-- ==== Sys2Proof/Laws/Traffic.lean ====
section
/-! SUPPORT. Everything that what runs beside the commands can do: frames that leave a port, the network of the chip, the lanes
of a link, and the passing of a nanosecond. -/

namespace Sys2Proof.Machine

/-- A property of states that each step of a fold keeps holds after it. -/
theorem foldl_keeps {α β : Type} (p : β → Prop) (f : β → α → β) (l : List α) {b : β} (hb : p b)
    (h : ∀ b a, p b → p (f b a)) : p (l.foldl f b) := by
  induction l generalizing b with
  | nil => exact hb
  | cons a l ih => exact ih (h b a hb)

/-- What a frame that leaves a port, now or once its priority is paused no longer, can change. -/
def OnPorts (s t : State) : Prop := t = { s with ingest := t.ingest, out := t.out }

theorem OnPorts.rfl {s : State} : OnPorts s s := Eq.refl _

theorem OnPorts.trans {s t u : State} (h : OnPorts s t) (k : OnPorts t u) : OnPorts s u := by
  unfold OnPorts at *
  rw [h] at k
  exact k

/-- A frame leaves at once where nothing waits on its port and its priority is not paused, and waits at the port otherwise. -/
theorem sendOn_cases (n : Nat) (o : Output) (s : State) :
    sendOn n o s = s.emit o ∨ sendOn n o s = s.setPort n { s.port n with waiting := (s.port n).waiting ++ [o] } := by
  unfold sendOn
  split
  · exact .inl rfl
  · exact .inr rfl

theorem sendOn_onPorts (n : Nat) (o : Output) (s : State) : OnPorts s (sendOn n o s) := by
  obtain h | h := sendOn_cases n o s <;> rw [h] <;> exact Eq.refl _

theorem flushPort_onPorts (n : Nat) (s : State) : OnPorts s (flushPort n s) := by
  unfold flushPort
  split <;> exact Eq.refl _

/-- The frame generator of a port only sends. -/
theorem loopSend_onPorts (n before : Nat) (s : State) : OnPorts s (loopSend n before s) := by
  unfold loopSend
  split
  · exact .rfl
  · exact foldl_keeps (fun (t : State) => OnPorts s t) _ _ .rfl fun t k h => h.trans (Eq.refl _)

/-- What the network can change: what it carries. -/
def OnNet (s t : State) : Prop := t = s.withNet t.struct.net

theorem OnNet.rfl {s : State} : OnNet s s := Eq.refl _

theorem OnNet.trans {s t u : State} (h : OnNet s t) (k : OnNet t u) : OnNet s u := by
  unfold OnNet at *
  rw [h] at k
  exact k

theorem channelServe_onNet (dst vc : Nat) (s : State) : OnNet s (channelServe dst vc s) := by
  unfold channelServe
  simp only
  split
  · exact .rfl
  · split <;> exact Eq.refl _

theorem endpointServe_onNet (s : State) (dst : Nat) : OnNet s (endpointServe s dst) := by
  unfold endpointServe
  split
  · exact Eq.refl _
  · exact foldl_keeps (OnNet s) _ _ .rfl fun t vc h => h.trans (channelServe_onNet dst vc t)

theorem routerServe_onNet (n : Nat) (s : State) : OnNet s (routerServe n s) := by
  unfold routerServe
  simp only
  split
  · exact .rfl
  · split <;> exact Eq.refl _

/-- The network only moves what it carries. -/
theorem netTick_onNet (s : State) : OnNet s (netTick s) := by
  unfold netTick
  split
  · exact .rfl
  · exact foldl_keeps (OnNet s) _ _ (foldl_keeps (OnNet s) _ _ .rfl fun t n h => h.trans (routerServe_onNet n t))
      fun t dst h => h.trans (endpointServe_onNet t dst)

/-- A nanosecond changes time, the network, and what the ports send. -/
theorem tick_only (s : State) :
    tick s = { s with now := (tick s).now, time := (tick s).time, struct := (tick s).struct, ingest := (tick s).ingest
                      out := (tick s).out } := by
  unfold tick
  simp only
  split
  · rfl
  · refine foldl_keeps (fun (t : State) =>
      t = { s with now := t.now, time := t.time, struct := t.struct, ingest := t.ingest, out := t.out }) _ _ ?_ fun t n h => ?_
    · rw [netTick_onNet { s with now := _, time := _ }]; rfl
    · rw [(flushPort_onPorts n t).trans (loopSend_onPorts n _ _), h]

/-- Lanes that are laid change the transmitter of their link, and no other link. -/
theorem layTo_cases (n limit : Nat) (s : State) :
    layTo n limit s = s ∨ ∃ t runs, layTo n limit s = (s.setTx n t).emit (.lanes n (s.link n).tx.slot (s.link n).tx.rd runs) := by
  unfold layTo
  simp only
  split
  · exact .inl rfl
  · exact .inr ⟨_, _, rfl⟩

theorem layTo_link (n limit m : Nat) (s : State) (h : m ≠ n) : (layTo n limit s).link m = s.link m := by
  obtain e | ⟨t, runs, e⟩ := layTo_cases n limit s <;> rw [e]
  show tabGet {} (tabPut {} s.links n { s.link n with tx := t }) m = tabGet {} s.links m
  rw [tabGet_tabPut, if_neg h.symm]

end Sys2Proof.Machine
end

# # #

_About this task_
Retype the data exactly as given.

_Exercise result_
-- ==== Sys2Proof/Laws/Traffic.lean ====
section
/-! SUPPORT. Everything that what runs beside the commands can do: frames that leave a port, the network of the chip, the lanes
of a link, and the passing of a nanosecond. -/

namespace Sys2Proof.Machine

/-- A property of states that each step of a fold keeps holds after it. -/
theorem foldl_keeps {α β : Type} (p : β → Prop) (f : β → α → β) (l : List α) {b : β} (hb : p b)
    (h : ∀ b a, p b → p (f b a)) : p (l.foldl f b) := by
  induction l generalizing b with
  | nil => exact hb
  | cons a l ih => exact ih (h b a hb)

/-- What a frame that leaves a port, now or once its priority is paused no longer, can change. -/
def OnPorts (s t : State) : Prop := t = { s with ingest := t.ingest, out := t.out }

theorem OnPorts.rfl {s : State} : OnPorts s s := Eq.refl _

theorem OnPorts.trans {s t u : State} (h : OnPorts s t) (k : OnPorts t u) : OnPorts s u := by
  unfold OnPorts at *
  rw [h] at k
  exact k

/-- A frame leaves at once where nothing waits on its port and its priority is not paused, and waits at the port otherwise. -/
theorem sendOn_cases (n : Nat) (o : Output) (s : State) :
    sendOn n o s = s.emit o ∨ sendOn n o s = s.setPort n { s.port n with waiting := (s.port n).waiting ++ [o] } := by
  unfold sendOn
  split
  · exact .inl rfl
  · exact .inr rfl

theorem sendOn_onPorts (n : Nat) (o : Output) (s : State) : OnPorts s (sendOn n o s) := by
  obtain h | h := sendOn_cases n o s <;> rw [h] <;> exact Eq.refl _

theorem flushPort_onPorts (n : Nat) (s : State) : OnPorts s (flushPort n s) := by
  unfold flushPort
  split <;> exact Eq.refl _

/-- The frame generator of a port only sends. -/
theorem loopSend_onPorts (n before : Nat) (s : State) : OnPorts s (loopSend n before s) := by
  unfold loopSend
  split
  · exact .rfl
  · exact foldl_keeps (fun (t : State) => OnPorts s t) _ _ .rfl fun t k h => h.trans (Eq.refl _)

/-- What the network can change: what it carries. -/
def OnNet (s t : State) : Prop := t = s.withNet t.struct.net

theorem OnNet.rfl {s : State} : OnNet s s := Eq.refl _

theorem OnNet.trans {s t u : State} (h : OnNet s t) (k : OnNet t u) : OnNet s u := by
  unfold OnNet at *
  rw [h] at k
  exact k

theorem channelServe_onNet (dst vc : Nat) (s : State) : OnNet s (channelServe dst vc s) := by
  unfold channelServe
  simp only
  split
  · exact .rfl
  · split <;> exact Eq.refl _

theorem endpointServe_onNet (s : State) (dst : Nat) : OnNet s (endpointServe s dst) := by
  unfold endpointServe
  split
  · exact Eq.refl _
  · exact foldl_keeps (OnNet s) _ _ .rfl fun t vc h => h.trans (channelServe_onNet dst vc t)

theorem routerServe_onNet (n : Nat) (s : State) : OnNet s (routerServe n s) := by
  unfold routerServe
  simp only
  split
  · exact .rfl
  · split <;> exact Eq.refl _

/-- The network only moves what it carries. -/
theorem netTick_onNet (s : State) : OnNet s (netTick s) := by
  unfold netTick
  split
  · exact .rfl
  · exact foldl_keeps (OnNet s) _ _ (foldl_keeps (OnNet s) _ _ .rfl fun t n h => h.trans (routerServe_onNet n t))
      fun t dst h => h.trans (endpointServe_onNet t dst)

/-- A nanosecond changes time, the network, and what the ports send. -/
theorem tick_only (s : State) :
    tick s = { s with now := (tick s).now, time := (tick s).time, struct := (tick s).struct, ingest := (tick s).ingest
                      out := (tick s).out } := by
  unfold tick
  simp only
  split
  · rfl
  · refine foldl_keeps (fun (t : State) =>
      t = { s with now := t.now, time := t.time, struct := t.struct, ingest := t.ingest, out := t.out }) _ _ ?_ fun t n h => ?_
    · rw [netTick_onNet { s with now := _, time := _ }]; rfl
    · rw [(flushPort_onPorts n t).trans (loopSend_onPorts n _ _), h]

/-- Lanes that are laid change the transmitter of their link, and no other link. -/
theorem layTo_cases (n limit : Nat) (s : State) :
    layTo n limit s = s ∨ ∃ t runs, layTo n limit s = (s.setTx n t).emit (.lanes n (s.link n).tx.slot (s.link n).tx.rd runs) := by
  unfold layTo
  simp only
  split
  · exact .inl rfl
  · exact .inr ⟨_, _, rfl⟩

theorem layTo_link (n limit m : Nat) (s : State) (h : m ≠ n) : (layTo n limit s).link m = s.link m := by
  obtain e | ⟨t, runs, e⟩ := layTo_cases n limit s <;> rw [e]
  show tabGet {} (tabPut {} s.links n { s.link n with tx := t }) m = tabGet {} s.links m
  rw [tabGet_tabPut, if_neg h.symm]

end Sys2Proof.Machine
end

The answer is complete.